Segment Open
-- ==== Sys2Proof/Machine/Routing.lean ====
section
/-! DEFINITION. Known opcodes and categories under a configuration (30_encoding.md R59 to R61), and what
`process_frame` does with a frame that carries no message of the opcode table (43_dispatcher.md R136,
R151). -/

namespace Sys2Proof.Machine

/-- Whether a command table defines an opcode. -/
def tableDefines (t : CmdTable) (op : U16) : Bool :=
  t.requests.any (fun e => e.opcode == op) || t.responses.any (fun e => e.opcode == op)

/-- `KNOWN` (R59): the rows of the opcode table and the opcodes of both command tables, whatever
interface is installed. -/
def knownOpcode (c : Cfg) (op : U16) : Bool :=
  concreteKnown op || tableDefines c.uartCmds op || tableDefines c.i2cCmds op

/-- `CodeCategory` (R20, R61). -/
inductive Category where
  | requestGeneric
  | requestPerInterface (i : Itf)
  | statusGeneric
  | responseGeneric
  | responsePerInterface (i : Itf)
  deriving DecidableEq, Repr

/-- The high byte of the I2C response block, if the I2C table defines responses (R60, R61). -/
def i2cResponseBlock (c : Cfg) : Option Byte :=
  c.i2cCmds.responses.head?.map fun e => highByte e.opcode

/-- `category(op)` (R61), by the high byte; `none` is that rule's "unreachable". -/
def category (c : Cfg) (op : U16) : Option Category :=
  match (highByte op).toNat with
  | 0x00 => some .requestGeneric
  | 0x01 => some (.requestPerInterface .gpio)
  | 0x02 => some (.requestPerInterface .pwm)
  | 0x10 => some (.requestPerInterface .uart)
  | 0x3B => some (.requestPerInterface .i2c)
  | 0xFF => some .statusGeneric
  | 0xFE => some .responseGeneric
  | 0xFD => some (.responsePerInterface .gpio)
  | 0xFC => some (.responsePerInterface .pwm)
  | 0xEF => some (.responsePerInterface .uart)
  | _ =>
    if i2cResponseBlock c = some (highByte op) then some (.responsePerInterface .i2c) else none

/-! ## Frames without a message of the opcode table -/

/-- `process_frame` for an opcode that is no row of the opcode table (R136, R151). -/
def State.runTable (f : Frame) (s : State) : State :=
  match category s.cfg f.opcode with
  | some (.requestPerInterface i) =>
    if i ≠ s.cfg.itf then s.fail .notThisInterface
    else
      match tableRequest (cmdTable s.cfg i) f with
      | .error .notForThisInterface => s.fail .notThisInterface
      | .error .invalidArgument => s.fail .invalidArgument
      | .ok (e, fields) => s.runEntry i e fields
  | some .requestGeneric => s.fail .notThisInterface
  | _ => s.fail .notARequest

/-- `process_frame` for a row of the table whose argument layout does not decode (R136, R181: the
category and the installed interface are checked before the layout). -/
def State.refuseArguments (op : U16) (s : State) : State :=
  match category s.cfg op with
  | some .requestGeneric => s.fail .invalidArgument
  | some (.requestPerInterface i) =>
    if i ≠ s.cfg.itf then s.fail .notThisInterface else s.fail .invalidArgument
  | _ => s.fail .notARequest

end Sys2Proof.Machine
end

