-- ==== Sys2Proof/Laws/Frame.lean ====
section
/-! SUPPORT. What the frame parser and the message reader can answer (41_frame_protocol.md R94,
42_command_model.md R107). -/

namespace Sys2Proof

theorem Frame.toBytes_length (f : Frame) : f.toBytes.length = f.payload.length + 4 := by
  simp [Frame.toBytes]
  omega

/-- A raw frame of four bytes or more is its opcode, its payload and its checksum field. -/
theorem raw_parts (raw : Bytes) (h : 4 ≤ raw.length) :
    raw = be16 (u16At raw) ++ (raw.take (raw.length - 2)).drop 2 ++
      be16 (u16At (raw.drop (raw.length - 2))) := by
  match raw, h with
  | a :: b :: rest, h =>
    have hr : 2 ≤ rest.length := by simpa using h
    have hd : ∃ c e, rest.drop (rest.length - 2) = [c, e] := by
      have hl : (rest.drop (rest.length - 2)).length = 2 := by
        simp only [List.length_drop]
        omega
      match hx : rest.drop (rest.length - 2), hl with
      | [c, e], _ => exact ⟨c, e, rfl⟩
    obtain ⟨c, e, hce⟩ := hd
    have h2 : (a :: b :: rest).length - 2 = (rest.length - 2) + 2 := by
      simp only [List.length_cons]
      omega
    rw [h2]
    simp only [List.take_succ_cons, List.drop_succ_cons, List.drop_zero, hce, u16At, be16_u16Of,
      List.cons_append, List.nil_append]
    rw [← hce, List.take_append_drop]

/-- A frame that parses is the serialisation of what it parses to. -/
theorem Frame.fromBytes_ok {known : U16 → Bool} {raw : Bytes} {f : Frame}
    (h : Frame.fromBytes known raw = .ok f) :
    raw = f.toBytes ∧ known f.opcode = true ∧ f.payload.length ≤ Config.payloadCap ∧
      4 ≤ raw.length := by
  unfold Frame.fromBytes at h
  split at h
  · cases h
  · rename_i hlen
    dsimp only at h
    split at h
    · cases h
    · rename_i hcrc
      split at h
      · cases h
      · rename_i hk
        split at h
        · cases h
        · rename_i hp
          cases h
          have hl : 4 ≤ raw.length := by omega
          have hcrc' := not_not.mp hcrc
          have hparts := raw_parts raw hl
          have hbody : raw.take (raw.length - 2) =
              be16 (u16At raw) ++ (raw.take (raw.length - 2)).drop 2 := by
            have := congrArg (List.take (raw.length - 2)) hparts
            rwa [List.take_left' (by simp; omega)] at this
          refine ⟨?_, by simpa using hk, Nat.le_of_not_gt hp, hl⟩
          show raw = be16 (u16At raw) ++ (raw.take (raw.length - 2)).drop 2 ++
            be16 (crc16 (be16 (u16At raw) ++ (raw.take (raw.length - 2)).drop 2))
          rw [← hbody, ← hcrc', hcrc', ← hcrc', hbody]
          simpa [List.append_assoc] using hparts

theorem Op.ofCode_code (o : Op) : Op.ofCode o.code = some o := by cases o <;> rfl

theorem Op.ofCode_some {c : U16} {o : Op} (h : Op.ofCode c = some o) : o.code = c := by
  have := List.find?_some h
  simpa using this

/-- A message read from a frame is of the row of the frame's opcode. -/
theorem Frame.message_ok {f : Frame} {i : Instr} (h : f.message = .ok i) :
    ∃ o, Op.ofCode f.opcode = some o ∧ o.decodeArgs (ArgParser.new f.payload) = some i := by
  unfold Frame.message at h
  split at h
  · cases h
  · rename_i o ho
    split at h
    · cases h
    · rename_i j hj
      cases h
      exact ⟨o, ho, hj⟩

end Sys2Proof
end

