theorem State.getFrequency_of_registers (good : ¬ (di.num = 0 ∨ 15 < df.num.toNat)) :
    s.getFrequency channel = s'.answered (.respPwmFreq channel
      (rne32 (pwmFrequency s.cfg.fsys top.num.toNat (pc.num.getLsbD 0) di.num.toNat
        df.num.toNat))) := by
  simp only [State.getFrequency, read, if_neg good]
  exact State.send_of_wellFormed rfl s'

end

end

/-- Settles O26: what is no target is refused before anything is put out; for a target, the commit's
calls decide the response. -/
theorem pwmSetFrequencyCommits : Obligations.PwmSetFrequencyCommits := by
  unfold Obligations.PwmSetFrequencyCommits
  intro s channel value installed legal
  rw [exec_pwmSetFrequency installed]
  refine ⟨fun bad => ?_, fun f q isFin pos hq => congrArg Host.Outcome.next ?_⟩
  · rw [State.setFrequency_of_no_target legal (frequencyTarget_eq_none bad)]
  · subst hq
    have target := frequencyTarget_of_pos isFin pos
    rcases commit : (s.emitDiag (quantizerReport (quantize s.cfg.fsys f))).portAll
      (commitCalls channel (quantize s.cfg.fsys f)) with ⟨_ | vs, s'⟩
    · rw [State.setFrequency_of_failed legal target commit]
      simp only [quantizerReport, commitCalls] at commit
      simp only [commit]
    · rw [State.setFrequency_of_committed target commit]
      simp only [quantizerReport, commitCalls] at commit
      simp only [commit]

/-- Settles O27: the four reads decide, then the range of the divider read. -/
theorem pwmGetFrequencyReadsBack : Obligations.PwmGetFrequencyReadsBack := by
  unfold Obligations.PwmGetFrequencyReadsBack
  intro s s' channel r installed legal read
  rw [exec_pwmGetFrequency installed]
  refine ⟨?_, ?_⟩
  · rintro rfl
    rw [State.getFrequency_of_failed legal read]
  · rintro top di df pc rfl
    by_cases bad : di.num = 0 ∨ 15 < df.num.toNat
    · rw [State.getFrequency_of_bad_divider read legal bad, if_pos bad]
    · rw [State.getFrequency_of_registers read bad, if_neg bad]

end Sys2Proof.Machine
end

section
/-! A frequency set and read back (44_frequency_quantizer.md R158 to R168): the registers the quantizer
chooses fit the port's types, so a port that keeps them gives them back unchanged. -/

namespace Sys2Proof

/-- The registers of a quantizer run are in their ranges, and its achieved frequency is theirs (R161 to
R164). -/
theorem quantize_registers (fsys : Nat) (f : Rat) :
    (quantize fsys f).top < 2 ^ 16 ∧
      (1 ≤ (quantize fsys f).divInt ∧ (quantize fsys f).divInt < 2 ^ 8) ∧
      (quantize fsys f).divFrac ≤ 15 ∧
      (quantize fsys f).achievedFrequency =
        pwmFrequency fsys (quantize fsys f).top (quantize fsys f).pc (quantize fsys f).divInt
          (quantize fsys f).divFrac := by
  obtain ⟨-, -, found, -⟩ :=
    search_cases (coarse fsys f) (Config.iterMax - 1) 1 0 Config.sMax none
  obtain ⟨point, best⟩ := found.resolve_right nofun
  refine ⟨?top, ?divInt, ?divFrac, ?frequency⟩
  case top =>
    simp only [quantize, coarse, clampInt, Config.topMax]
    omega
  case divInt =>
    simp only [quantize, coarse, Config.diWide]
    split <;> decide
  case divFrac =>
    simp only [quantize, best, candidate]
    omega
  case frequency =>
    simp only [quantize, best]
    rfl

end Sys2Proof

namespace Sys2Proof.Machine

/-! ## A port whose answers stand on the tape -/

/-- The value of an `Ok` cut to the type of its call (10_state.md R31). -/
def fitVal (c : PortCall) (v : PortVal) : PortVal :=
  ⟨BitVec.ofNat 32 (v.num.toNat % 2 ^ resBits (callRes c)), v.data.take (resBytes (callRes c))⟩
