/-- A write that an agent of a CU sends to its home removes the CU's rack copy of the sector (R304). (Log 88 DEDUCED.) -/
def State.rackDrop (s : State) (cu pa : Nat) : State :=
  let u := s.cu cu
  s.setCu cu { u with rack := u.rack.filter (fun x => x.pa ≠ sectorOf pa) }

/-- A write by an engine of a CU: performed at its home; the CU's L1 and rack copies of its sectors go (R82, R304, R316). -/
def State.engineWrite (s : State) (cu : Nat) (cid : BitVec 12) (l : Loc) (bs : List Byte) (tw : TagW) : State × Nat :=
  let s1 := match l with
    | .mem pa => (sectorsOf pa bs.length).foldl (fun (t : State) x => (t.l1Drop cu x).rackDrop cu x) s
    | _ => s
  s1.writeLoc cid l bs tw

end Sys2Proof.Machine
end

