-- Cluster stores (R234, R235) -----------------------------------------------------------------------------------------

/-- `CLST` (R235). (Log 178 DESIGN CHOICE.) -/
def execClst (d a : VReg) (b : SReg) (n : BitVec 2) (f : BitVec 1) (s : State) : Host.Outcome State Fault Refusal :=
  issue (.clst d a b n f) s (fun s =>
    match s.laneOffs a.toNat with
    | .error (c, det) => s.take c det
    | .ok off =>
      let w := s.myWg
      let c := s.cluster w.cluster
      let tgt := s.sreg b.toNat
      let sz := 4 * 2 ^ n.toNat
      let os := s.active.map (fun l => (l, (BitVec.ofNat 64 (fld tgt 0 21) + off l + s.limmDisp).toNat))
      let ranks := (List.range 16).filter (fun r => tgt.getLsbD (32 + r))
      match os.filter (fun e => e.2 % sz != 0) with
      | (l, o) :: t => s.takeAt 0x22 0 (BitVec.ofNat 64 o) (maskOf (l :: t.map (·.1))) (some l)
      | [] =>
        let overs := os.filter (fun e => decide (w.ssize < e.2 + sz))
        if fld tgt 48 16 ≠ 0 ∨ fld tgt 21 11 ≠ 0 ∨ ranks.isEmpty ∨ ranks.any (fun r => decide (c.cw * c.ch ≤ r)) then
          s.takeAt 0x20 (xDetail 1 0) tgt 0 none
        else match overs with
          | (l, o) :: t => s.takeAt 0x20 (xDetail 1 0) (BitVec.ofNat 64 o) (maskOf (l :: t.map (·.1))) (some l)
          | [] =>
            match s.invalidData d.toNat (2 ^ n.toNat) with
            | some _ => s.take 0x10 (tagDetail 0 false 0)
            | none =>
              let ls := ranks.flatMap (fun r => match s.rankWg w.cluster r with
                | some g => os.map (fun e => (e.1, Loc.scratch g e.2, (none : Option TLeaf)))
                | none => [])
              s.issueStore (s.flagSel f) (withBytes (s.sectorParts 0 ls) (s.laneBytes d.toNat sz)) .workgroup)

-- Condition monitors (R236-R238) --------------------------------------------------------------------------------------

/-- `WAITC` (R237). (Log 44 DEDUCED, 177 DESIGN CHOICE.) -/
def execWaitc (a v : SReg) (o : BitVec 4) (z f : BitVec 1) (s : State) : Host.Outcome State Fault Refusal :=
  issue (.waitc a v o z f) s (fun s =>
    let va := s.sreg a.toNat
    let k := if z = 1 then 8 else 4
    if va.toNat % k ≠ 0 then s.takeAt 0x22 0 va 0 none
    else if inWindow va && canonical va && (s.winLoc s.actor.wg va).isSome then s.takeAt 0x27 3 va 0 none
    else match s.accessMe va .read with
      | .miss => (s.joinWalks [va]).waitHere
      | .fail c det => (s.takeAt c det va 0 none).dropWalks
      | .at (.peer ..) _ => s.takeAt 0x27 1 va 0 none
      | .at (.decant ..) _ => s.takeAt 0x27 4 va 0 none
      | .at l t =>
        if !cacheable l t then s.takeAt 0x27 2 va 0 none
        else
          let op := { s.newOp (.monitor { op := o, size := k, v := s.sreg v.toNat } v.toNat) (s.flagSel f) s.me.mask clsR
              (s.scopeOr .device) with
            parts := [{ mkPart 0 l t with loc := l, lanes := [(0, 0)] }], st := .running }
          s.emit op)

-- Fences (R87-R89) ----------------------------------------------------------------------------------------------------

/-- `FENCE`: it is entered into the fibre, whose later accesses of its successor classes then wait (R88, R89).
(Log 54 DEDUCED.) -/
def execFence (p q : BitVec 8) (c : BitVec 3) (s : State) : Host.Outcome State Fault Refusal :=
  issue (.fence p q c) s (fun s =>
    match scopeOf c.toNat with
    | some sc => (s.setMe { s.me with fence := some { pred := p, succ := q, scope := sc, mark := s.nextId, pc := s.me.unitPc } }).retire
    | none => s.take 1 0)

/-- Does a fence's OT wait apply: read classes before, write classes after (R88)? -/
def FenceSt.waitsOt (f : FenceSt) : Bool := (f.pred &&& clsReads) != 0 && (f.succ &&& clsWrites) != 0

/-- FENCE_COMPLETE: a fence whose predecessors are performed at its scope, with its lease waits, is done (R88).
(Log 54 DEDUCED.) -/
def execFenceComplete (r : FRef) (s : State) : Host.Outcome State Fault Refusal :=
  let f := s.fib r
  let waits := fun (fe : FenceSt) => !s.earlierDone r fe.mark fe.pred fe.scope fe.waitsOt
  let g : Fibre := { f with fence := f.fence.filter waits, fences := f.fences.filter waits }
  .next (if f.st = .absent ∨ g = f then s else s.setFib r g)

-- Hardware steps of sector requests -----------------------------------------------------------------------------------

/-- The bytes a request covers, as a cell (R21): the first location of its sector or register, and how many bytes. -/
def State.extent (s : State) (p : Part) : Loc × Nat :=
  match p.loc, p.lanes with
  | .regw g k off, [] => (.regw g k off, 4 * (s.wg g).warp)
  | l, _ => (s.cellOf l.sector, 32)

/-- Do two requests touch a common byte, as cells (R21)? (Log 55 DEDUCED.) -/
def State.overlap (s : State) (a b : Part) : Bool :=
  let near := a.lanes.isEmpty || b.lanes.isEmpty ||
    a.lanes.any (fun x => b.lanes.any (fun y => decide (x.2 < y.2 + 16) && decide (y.2 < x.2 + 16)))
  match s.extent a, s.extent b with
  | (.regw g k x, n), (.regw g' k' y, m) => g == g' && k == k' && decide (x < y + m) && decide (y < x + n) && near
  | (la, _), (lb, _) => la == lb && near

/-- Must a request wait for an earlier one to the same bytes (R84)? Reads wait for the fibre's unbound reads and, unless they take a
lease, for unperformed writes; a write waits for unbound reads and unperformed writes. The unperformed writes are those of the
whole CU: the fibre may have read their values in L1, and what it reads at the home or writes there must not be older.
(Log 55 DEDUCED.) -/
def State.mustFollow (s : State) (o : Op) (p : Part) (write : Bool) : Bool :=
  s.ops.any (fun e => decide (e.id < o.id) &&
    (match e.kind with
     | .load .none => false
     | .load _ => Tbl.has e.holders o.fid && e.parts.any (fun q => q.st == .todo && s.overlap p q)
     | .store => (write || p.lease.isNone) && (e.cu == o.cu || Tbl.has e.holders o.fid) &&
         e.parts.any (fun q => q.st == .todo && s.overlap p q)
     | .atomic .. | .cas .. | .acust .. => Tbl.has e.holders o.fid &&
         e.parts.any (fun q => (q.st == .todo || q.st == .sent) && s.overlap p q)
     | _ => false))

/-- Has a CU a store to a location's sector that is not yet performed (R84)? -/
def State.cuStores (s : State) (cu : Nat) (l : Loc) : Bool :=
  s.ops.any (fun e => e.cu == cu && e.kind == .store &&
    e.parts.any (fun q => q.st == .todo && s.cellOf q.loc.sector == s.cellOf l.sector))

/-- The bytes that stores of the CU which are not yet performed lay over the data of a leased read (R221): all of them for the L1
copy, those that are not later accesses of the loading fibre for its registers (R84). A store that is performed is in the data
that the home gives after it. (Log 153 DESIGN CHOICE.) -/
def State.merge (s : State) (o : Op) (l : Loc) (data : List Byte) (forReg : Bool) : List Byte :=
  s.ops.foldl (fun d e =>
    if e.cu = o.cu ∧ e.kind = .store ∧ ¬(forReg ∧ Tbl.has e.holders o.fid ∧ o.id < e.id) then
      e.parts.foldl (fun d q => if q.loc = l ∧ q.st = .todo then patch d q.wr else d) d
    else d) data
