/-- The rows of major 0x75 (R48). -/
def decodeMajor75 (w : Nat) : Option Instr :=
  if bitsOf w 11 0 = 0 ∧ bitsOf w 24 18 = 0 then some (.tmark (fieldOf w 17 12)) else
  none

/-- The rows of major 0x7D (R48). -/
def decodeMajor7D (w : Nat) : Option Instr :=
  if bitsOf w 7 0 = 0 then some (.mod (fieldOf w 24 22) (fieldOf w 21 20) (fieldOf w 19 17) (fieldOf w 16 14) (fieldOf w 13 11) (fieldOf w 10 8)) else
  none

/-- The row of the opcode table that a word matches, if any (R48). -/
def decodeRow (w : Nat) : Option Instr :=
  match majorOf w with
  | 0x00 => decodeMajor00 w
  | 0x01 => decodeMajor01 w
  | 0x02 => decodeMajor02 w
  | 0x03 => decodeMajor03 w
  | 0x04 => decodeMajor04 w
  | 0x05 => decodeMajor05 w
  | 0x06 => decodeMajor06 w
  | 0x07 => decodeMajor07 w
  | 0x08 => decodeMajor08 w
  | 0x09 => decodeMajor09 w
  | 0x0A => decodeMajor0A w
  | 0x0B => decodeMajor0B w
  | 0x0C => decodeMajor0C w
  | 0x0D => decodeMajor0D w
  | 0x10 => decodeMajor10 w
  | 0x11 => decodeMajor11 w
  | 0x12 => decodeMajor12 w
  | 0x13 => decodeMajor13 w
  | 0x14 => decodeMajor14 w
  | 0x15 => decodeMajor15 w
  | 0x16 => decodeMajor16 w
  | 0x17 => decodeMajor17 w
  | 0x18 => decodeMajor18 w
  | 0x19 => decodeMajor19 w
  | 0x1A => decodeMajor1A w
  | 0x1B => decodeMajor1B w
  | 0x1C => decodeMajor1C w
  | 0x1D => decodeMajor1D w
  | 0x1E => decodeMajor1E w
  | 0x1F => decodeMajor1F w
  | 0x20 => decodeMajor20 w
  | 0x21 => decodeMajor21 w
  | 0x22 => decodeMajor22 w
  | 0x23 => decodeMajor23 w
  | 0x24 => decodeMajor24 w
  | 0x25 => decodeMajor25 w
  | 0x26 => decodeMajor26 w
  | 0x27 => decodeMajor27 w
  | 0x28 => decodeMajor28 w
  | 0x29 => decodeMajor29 w
  | 0x2A => decodeMajor2A w
  | 0x2B => decodeMajor2B w
  | 0x2C => decodeMajor2C w
  | 0x30 => decodeMajor30 w
  | 0x31 => decodeMajor31 w
  | 0x32 => decodeMajor32 w
  | 0x33 => decodeMajor33 w
  | 0x34 => decodeMajor34 w
  | 0x35 => decodeMajor35 w
  | 0x36 => decodeMajor36 w
  | 0x37 => decodeMajor37 w
  | 0x38 => decodeMajor38 w
  | 0x39 => decodeMajor39 w
  | 0x3A => decodeMajor3A w
  | 0x3B => decodeMajor3B w
  | 0x3C => decodeMajor3C w
  | 0x40 => decodeMajor40 w
  | 0x41 => decodeMajor41 w
  | 0x42 => decodeMajor42 w
  | 0x43 => decodeMajor43 w
  | 0x44 => decodeMajor44 w
  | 0x45 => decodeMajor45 w
  | 0x46 => decodeMajor46 w
  | 0x47 => decodeMajor47 w
  | 0x48 => decodeMajor48 w
  | 0x49 => decodeMajor49 w
  | 0x4A => decodeMajor4A w
  | 0x4B => decodeMajor4B w
  | 0x4C => decodeMajor4C w
  | 0x4D => decodeMajor4D w
  | 0x4E => decodeMajor4E w
  | 0x4F => decodeMajor4F w
  | 0x50 => decodeMajor50 w
  | 0x51 => decodeMajor51 w
  | 0x52 => decodeMajor52 w
  | 0x53 => decodeMajor53 w
  | 0x54 => decodeMajor54 w
  | 0x55 => decodeMajor55 w
  | 0x56 => decodeMajor56 w
  | 0x57 => decodeMajor57 w
  | 0x58 => decodeMajor58 w
  | 0x59 => decodeMajor59 w
  | 0x5A => decodeMajor5A w
  | 0x5B => decodeMajor5B w
  | 0x5C => decodeMajor5C w
  | 0x5D => decodeMajor5D w
  | 0x5E => decodeMajor5E w
  | 0x60 => decodeMajor60 w
  | 0x61 => decodeMajor61 w
  | 0x62 => decodeMajor62 w
  | 0x64 => decodeMajor64 w
  | 0x65 => decodeMajor65 w
  | 0x66 => decodeMajor66 w
  | 0x67 => decodeMajor67 w
  | 0x68 => decodeMajor68 w
  | 0x69 => decodeMajor69 w
  | 0x6A => decodeMajor6A w
  | 0x6B => decodeMajor6B w
  | 0x6C => decodeMajor6C w
  | 0x6D => decodeMajor6D w
  | 0x6E => decodeMajor6E w
  | 0x6F => decodeMajor6F w
  | 0x70 => decodeMajor70 w
  | 0x71 => decodeMajor71 w
  | 0x72 => decodeMajor72 w
  | 0x73 => decodeMajor73 w
  | 0x74 => decodeMajor74 w
  | 0x75 => decodeMajor75 w
  | 0x7D => decodeMajor7D w
  | _ => none

/-- The majors to which R48 gives an instruction, a hint or the header. -/
def majorAssigned (m : Nat) : Bool :=
  !(m == 0x0E || m == 0x0F || (0x2D ≤ m && m ≤ 0x2F) || (0x3D ≤ m && m ≤ 0x3F) || m == 0x5F || m == 0x63 ||
    (0x76 ≤ m && m ≤ 0x7B) || m == 0x7E)

/-- Decodes one word that is not a `LIMM` (R47, R48). (Log 18 DESIGN CHOICE.) -/
def decodeWord (w : Nat) : Except DecodeError Instr :=
  match decodeRow w with
  | some i => .ok i
  | none =>
    if majorOf w = 0x7F then .error .header
    else if majorOf w = 0x7C then .error .limmWithoutData
    else if majorAssigned (majorOf w) then .error .reservedField
    else .error .reservedMajor

/-- Is the word the first word of a `LIMM` hint (R43)? K = 0b01 is the clause extension word (R39). -/
def isLimmWord (w : Word) : Bool := majorOf w.toNat == 0x7C

/-- Reads the next instruction of a list of words and says how many words it takes: two for `LIMM`, one for every other
instruction (R39, R43). -/
def decode : List Word → Except DecodeError (Instr × Nat)
  | [] => .error .noWord
  | w :: rest =>
    if isLimmWord w then
      if bitsOf w.toNat 24 0 = 0 then
        match rest with
        | imm :: _ => .ok (.limm imm, 2)
        | [] => .error .limmWithoutData
      else .error .badLimm
    else
      match decodeWord w.toNat with
      | .ok i => .ok (i, 1)
      | .error e => .error e

/-- A word from its fixed bits and the values of its fields, each already moved to its place (R34). -/
def pack (base : Nat) (fs : List Nat) : Nat := base + fs.sum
Segment Closed
→ **TASK DESCRIPTION**
Retrieve each line of the data in which the word "simpa" can be found.

→ **TASK SOLUTION**
    have hr : 2 ≤ rest.length := by simpa using h
          refine ⟨?_, by simpa using hk, Nat.le_of_not_gt hp, hl⟩
          simpa [List.append_assoc] using hparts
  simpa using this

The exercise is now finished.